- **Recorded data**
/-- A second PREPARE with the same arguments finds and leaves the state that the first one left (R323), whatever the
arguments and the mode. -/
def Obligations.PrepareIdempotent : Prop :=
  ∀ (d : BitVec 64) (mb nc : Nat) (s t : State), exec (.prepare d mb nc) s = .next t → exec (.prepare d mb nc) t = .next t

/-- SETVOICES (R325, R326): dropped in HALTED; `E_CONFIG` above 16; else the voices between the old and the new
count take their reset records and no other voice changes. -/
def Obligations.SetvoicesCommand : Prop :=
  ∀ (n : Nat) (s : State),
    let H := (Instr.setvoices n).header
    let old := s.nvoices.toNat
    (s.mode = .halted → exec (.setvoices n) s = .next (rejectedC 2 H s)) ∧
    (s.mode ≠ .halted → 16 < n → exec (.setvoices n) s = .next (rejectedC 1 H s)) ∧
    (s.mode ≠ .halted → n ≤ 16 → exec (.setvoices n) s = .next { s with
      voices := s.voices.mapIdx fun v x => if n ≤ v ∧ v < old ∨ old ≤ v ∧ v < n then Voice.reset else x,
      nvoices := BitVec.ofNat 8 n, busy := false, cursor := none })

/-- ROUTE (R330): dropped in HALTED; `E_CONFIG` for an index outside the table; else the one entry takes all four
fields as given. -/
def Obligations.RouteCommand : Prop :=
  ∀ (scope : Scope) (index : Nat) (valid en : Bool) (src dst : BitVec 4) (s : State),
    let i := Instr.route scope index valid en src.toNat dst.toNat
    (s.mode = .halted → exec i s = .next (rejectedC 2 i.header s)) ∧
    (s.mode ≠ .halted → 8 ≤ index → exec i s = .next (rejectedC 1 i.header s)) ∧
    (s.mode ≠ .halted → index < 8 → scope = .voice →
      exec i s = .next { s with vr := s.vr.set index ⟨valid, en, src, dst⟩, busy := false, cursor := none }) ∧
    (s.mode ≠ .halted → index < 8 → scope = .global →
      exec i s = .next { s with gr := s.gr.set index ⟨valid, en, src, dst⟩, busy := false, cursor := none })

/-! Note commands (46_voicepool.md). -/

/-- NOTEON (R285, R286, 45_voice.md R254, R258): dropped in HALTED and UNPREPARED; with no voice `E_CAPACITY` and mode
HALTED; else a voice is always found: the least free one, or, if none is free, the stolen one (cut first), starts the
note, and no other voice changes. Channel and velocity change nothing. -/
def Obligations.NoteonCommand : Prop :=
  ∀ (channel : Nat) (n : BitVec 7) (velocity : Word) (s : State),
    let i := Instr.noteon channel n.toNat velocity
    let started := fun v x => exec i s = .next { s with
      voices := s.voices.set v (noteStarted s n x), noteSeq := s.noteSeq + 1, busy := false, cursor := none }
    let noneFree := ∀ w < s.nvoices.toNat, (s.voice w).note ≠ none
    (s.mode ≠ .ready → exec i s = .next (rejectedC 2 i.header s)) ∧
    (s.mode = .ready → s.nvoices = 0 → exec i s = .next { rejectedC 3 i.header s with mode := .halted }) ∧
    (s.mode = .ready → s.nvoices ≠ 0 →
      (∃ v, LeastFree s v ∧ started v (s.voice v)) ∨
      (noneFree ∧ ∃ v, StealChoice s n v ∧ started v (noteCut (s.voice v)))) ∧
    (s.mode = .ready → ∀ v, LeastFree s v → started v (s.voice v)) ∧
    (s.mode = .ready → noneFree → ∀ v, StealChoice s n v → started v (noteCut (s.voice v)))

/-- NOTEOFF (R295, 45_voice.md R258): dropped in HALTED and UNPREPARED; else every existing voice that holds the note is
released, or cut when the tail is not allowed, and no other voice changes. -/
def Obligations.NoteoffCommand : Prop :=
  ∀ (channel : Nat) (n : BitVec 7) (velocity : Word) (tail : Bool) (s : State),
    let i := Instr.noteoff channel n.toNat velocity tail
    (s.mode ≠ .ready → exec i s = .next (rejectedC 2 i.header s)) ∧
    (s.mode = .ready → exec i s = .next { s with
      voices := s.voices.mapIdx fun v x =>
        if v < s.nvoices.toNat ∧ x.note = some n then (if tail then noteReleased x else noteCut x) else x,
      busy := false, cursor := none })

/-- A voice cut by NOTEOFF without tail is inactive at once, both envelopes idle, and free, so the next NOTEON takes a
free voice: it steals none (45_voice.md R270). -/
def Obligations.ForcedStopFrees : Prop :=
  ∀ (channel : Nat) (n m : BitVec 7) (velocity : Word) (s t : State) (v : Nat), s.mode = .ready →
    v < s.nvoices.toNat → v < s.voices.length → (s.voice v).note = some n →
    exec (.noteoff channel n.toNat velocity false) s = .next t →
    (t.voice v).env1.isActive = false ∧ (t.voice v).env2.isActive = false ∧ (t.voice v).isFree = true ∧
    (t.voice (findVoice m t)).isFree = true

/-! Admission (60_exceptions.md). -/

/-- In HALTED every C-port command is dropped with `E_NOT_PREPARED`, and a SETPARAM does what it does in any other mode
(R383, R386). -/
def Obligations.HaltedAdmitsNothing : Prop :=
  (∀ (i : Instr) (s : State), i.port = .c → s.mode = .halted → exec i s = .next (rejectedC 2 i.header s)) ∧
  (∀ (i : Instr) (s t : State) (m : Mode), i.port = .p → exec i s = .next t →
    exec i { s with mode := m } = .next { t with mode := m })

/-- The mode is changed by an accepted PREPARE, by `E_CAPACITY` and by `rst` only (R395, 10_state.md R31). -/
def Obligations.ModeChanges : Prop :=
  ∀ (i : Instr) (s t : State), exec i s = .next t → .rst ∉ s.events → t.mode ≠ s.mode →
    (∃ d mb nc, i = .prepare d mb nc ∧ t.mode = .ready) ∨
    (∃ ch n v, i = .noteon ch n v ∧ s.nvoices = 0 ∧ t.mode = .halted)

/-! SETPARAM (48_parameter_setters.md). -/

/-- The twelve forms that write one cell and nothing derived (R342 to R350, R355, R362, R365, R366), in every mode. -/
def Obligations.SetparamRawForms : Prop :=
  ∀ (x : Word) (s : State),
    exec (.setOscWaveform x) s = .next { s with par.osc.waveform := x, pPend := [], pbusy := false } ∧
    exec (.setOscAntialias x) s = .next { s with par.osc.antialias := x, pPend := [], pbusy := false } ∧
    exec (.setOscDetune x) s = .next { s with par.osc.detune := x, pPend := [], pbusy := false } ∧
    exec (.setOscPanspread x) s = .next { s with par.osc.panspread := x, pPend := [], pbusy := false } ∧
    exec (.setOscFmdepth x) s = .next { s with par.osc.fmdepth := x, pPend := [], pbusy := false } ∧
    exec (.setFiltCutoff x) s = .next { s with par.filt.cutoff := x, pPend := [], pbusy := false } ∧
    exec (.setFiltResonance x) s = .next { s with par.filt.resonance := x, pPend := [], pbusy := false } ∧
    exec (.setFiltModdepth x) s = .next { s with par.filt.moddepth := x, pPend := [], pbusy := false } ∧
    exec (.setEnv1Mode x) s = .next { s with par.env1.mode := x, pPend := [], pbusy := false } ∧
    exec (.setEnv2Mode x) s = .next { s with par.env2.mode := x, pPend := [], pbusy := false } ∧
    exec (.setLfoAmount x) s = .next { s with par.lfoAmount := x, pPend := [], pbusy := false } ∧
    exec (.setLfoFreq x) s = .next { s with par.lfoFreq := x, pPend := [], pbusy := false }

- **Work instruction**
Only the lines above from the one with "commands (46_voicepool.md). -/" up to and including the one with "released, or cut" should be repeated, exactly as written.

- **Response below**
/-! Note commands (46_voicepool.md). -/

/-- NOTEON (R285, R286, 45_voice.md R254, R258): dropped in HALTED and UNPREPARED; with no voice `E_CAPACITY` and mode
HALTED; else a voice is always found: the least free one, or, if none is free, the stolen one (cut first), starts the
note, and no other voice changes. Channel and velocity change nothing. -/
def Obligations.NoteonCommand : Prop :=
  ∀ (channel : Nat) (n : BitVec 7) (velocity : Word) (s : State),
    let i := Instr.noteon channel n.toNat velocity
    let started := fun v x => exec i s = .next { s with
      voices := s.voices.set v (noteStarted s n x), noteSeq := s.noteSeq + 1, busy := false, cursor := none }
    let noneFree := ∀ w < s.nvoices.toNat, (s.voice w).note ≠ none
    (s.mode ≠ .ready → exec i s = .next (rejectedC 2 i.header s)) ∧
    (s.mode = .ready → s.nvoices = 0 → exec i s = .next { rejectedC 3 i.header s with mode := .halted }) ∧
    (s.mode = .ready → s.nvoices ≠ 0 →
      (∃ v, LeastFree s v ∧ started v (s.voice v)) ∨
      (noneFree ∧ ∃ v, StealChoice s n v ∧ started v (noteCut (s.voice v)))) ∧
    (s.mode = .ready → ∀ v, LeastFree s v → started v (s.voice v)) ∧
    (s.mode = .ready → noneFree → ∀ v, StealChoice s n v → started v (noteCut (s.voice v)))

/-- NOTEOFF (R295, 45_voice.md R258): dropped in HALTED and UNPREPARED; else every existing voice that holds the note is
released, or cut when the tail is not allowed, and no other voice changes. -/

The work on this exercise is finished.